There is important work being done on both sides of the Atlantic to improve the nonmilitary component of crisis operations. This has been lacking for years but clearly there is a recognition we cannot succeed in Afghanistan — or the next mission we undertake — without a strengthened civilian element as part of a comprehensive approach to peace missions.

The U.S. government is establishing a civilian reserve corps to ensure that the necessary nonmilitary resources are available for deployment — alongside the military. Similar efforts have been under way in many European countries.

Looking beyond issues of troop levels and restrictions on units operating in Afghanistan, creating a common approach to reconstruction and development is an obvious area for trans-Atlantic cooperation. Europe and the United States should work together on joint training, sharing lessons learned and best practices in this area, not only to ensure our militaries and civilians in the field share a common approach, but also to harmonize the oversight, objectives and resources of every country and institution engaged. NATO is an important framework for creating this common approach. But durable and effective links to the European Union, the United Nations and others are no less important.

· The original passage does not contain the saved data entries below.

-- ==== Sys2Proof/Tests/Slice0.lean ====
section
/-! SUPPORT. The model's own tests: well-formedness, decoding, one or two steps of each command, and for each obligation with
hypotheses a state and operands that meet them. Expected values come from the rules and vectors each test names, not from the
model. -/

namespace Sys2Proof.Tests

open Sys2Proof.Machine

/-! ### Small states -/

/-- The reset device with its receiver's registers given. -/
def withRx (r : Rxf) : State := { State.reset with rx := r }

/-- The reset device with `txlen` and `TXBUF` given. -/
def withTx (n : BitVec 9) (m : Memory) : State := { State.reset with tx := ⟨n, m⟩ }

/-- A receiver in `HEADER`: the header bytes so far hold `plen` and `seq`. -/
def inHeader (bitcnt : BitVec 12) (sh : BitVec 8) (hi : Nibble) (plen seq : Byte) : Rxf :=
  { Rxf.reset with st := .header, bitcnt := bitcnt, sh := sh, hi := hi, hdr := ⟨plen, seq, 0, 0⟩ }

/-- A receiver in `PAYLOAD` of a packet of `plen` bytes. -/
def inPayload (bitcnt : BitVec 12) (sh : BitVec 8) (hi : Nibble) (plen : Byte) (m : Memory) : Rxf :=
  { Rxf.reset with st := .payload, bitcnt := bitcnt, sh := sh, hi := hi, hdr := ⟨plen, 1, 0, 0⟩, rxbuf := m }

/-- A receiver in `END_CHECK` of a packet of `plen` bytes. -/
def inEndCheck (bitcnt : BitVec 12) (sh : BitVec 8) (plen : Byte) (m : Memory) : Rxf :=
  { Rxf.reset with st := .endCheck, bitcnt := bitcnt, sh := sh, hdr := ⟨plen, 1, 0, 0⟩, rxbuf := m }

/-- The payload of spec/95_test_vectors.md V20. -/
def payloadV20 : Memory := [(0, 0x48), (1, 0x69)]

/-- The state after a step, where there is one. -/
def after (o : Host.Outcome State Fault Refusal) : Option State :=
  match o with
  | .next t => some t
  | .fault _ => none
  | .refused _ => none

/-- The response of a step, where there is one. -/
def responseOf (o : Host.Outcome State Fault Refusal) : Option Response := (after o).bind State.resp

/-- The fault a step stops with, where it does. -/
def faultOf (o : Host.Outcome State Fault Refusal) : Option Fault :=
  match o with
  | .next _ => none
  | .fault f => some f
  | .refused _ => none

/-- A configuration no device may have: two data bits with one column. -/
def cfgTwinColumns : Cfg := { cfg0 with pmask2 := 0b0110, pmask1 := 0b1101, pmask0 := 0b1011, syncTol := 2 }

/-! ### Well-formedness (spec/00_scope.md R12) and the assembler's check (spec/30_encoding.md R86) -/

theorem test_wf_cfg0 : cfg0.wf = true := by decide
/-- (a): `d[0]` and `d[3]` share the column `011`. -/
theorem test_wf_refuses_equal_columns : cfgTwinColumns.columnsWf = false ∧ cfgTwinColumns.wf = false := by decide
/-- (a): `d[3]` takes part in no parity bit. -/
theorem test_wf_refuses_zero_column :
    ({ cfg0 with pmask2 := 0b0110, pmask1 := 0b0101, pmask0 := 0b0011 } : Cfg).columnsWf = false := by decide
/-- (a): `d[3]` takes part in one parity bit only, so its column is that of `p[2]`. -/
theorem test_wf_refuses_parity_column : ({ cfg0 with pmask1 := 0b0101, pmask0 := 0b0011 } : Cfg).columnsWf = false := by decide
/-- (b). -/
theorem test_wf_refuses_equal_markers : ({ cfg0 with endMarker := 0xFC } : Cfg).wf = false := by decide
theorem test_wf_refuses_start_as_preamble_high : ({ cfg0 with startMarker := 0x1A } : Cfg).wf = false := by decide
theorem test_wf_refuses_start_as_preamble_low : ({ cfg0 with startMarker := 0xCF } : Cfg).wf = false := by decide
theorem test_wf_refuses_end_as_preamble_high : ({ cfg0 with endMarker := 0x1A } : Cfg).wf = false := by decide
theorem test_wf_refuses_end_as_preamble_low : ({ cfg0 with endMarker := 0xCF } : Cfg).wf = false := by decide
/-- (c). -/
theorem test_wf_refuses_sync_tol : ({ cfg0 with syncTol := 12 } : Cfg).wf = false := by decide
theorem test_wf_takes_sync_tol_eleven : ({ cfg0 with syncTol := 11 } : Cfg).wf = true := by decide
theorem test_wf_refuses_end_tol : ({ cfg0 with endTol := 0 } : Cfg).wf = false := by decide
/-- R86: an operand out of range is an assembler error. -/
theorem test_asm_wf_operand :
    (AsmLine.command "ENC" (some 16)).wf = false ∧ (AsmLine.command "RXBIT" (some 2)).wf = false ∧
    (AsmLine.command "NOP" (some 0)).wf = false ∧ (AsmLine.command "ENC" none).wf = false ∧
    (AsmLine.command "ENC" (some 15)).wf = true := by decide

Mounting a comprehensive approach to stabilization and reconstruction will require a concerted international effort by many working as one. That is the clear lesson learned from Afghanistan and Kosovo. Europe and the United States are in full agreement on this. The challenge is to start turning that agreement into a coherent and effective strategy — melding civil and military efforts. With clear direction from the Bucharest summit trans-Atlantic partners can get on with this work.

Friis Arne Petersen is the ambassador of Denmark to the United States. Hans Binnendijk is Roosevelt Professor of National Security Policy at the National Defense University. The views expressed are the authors' own.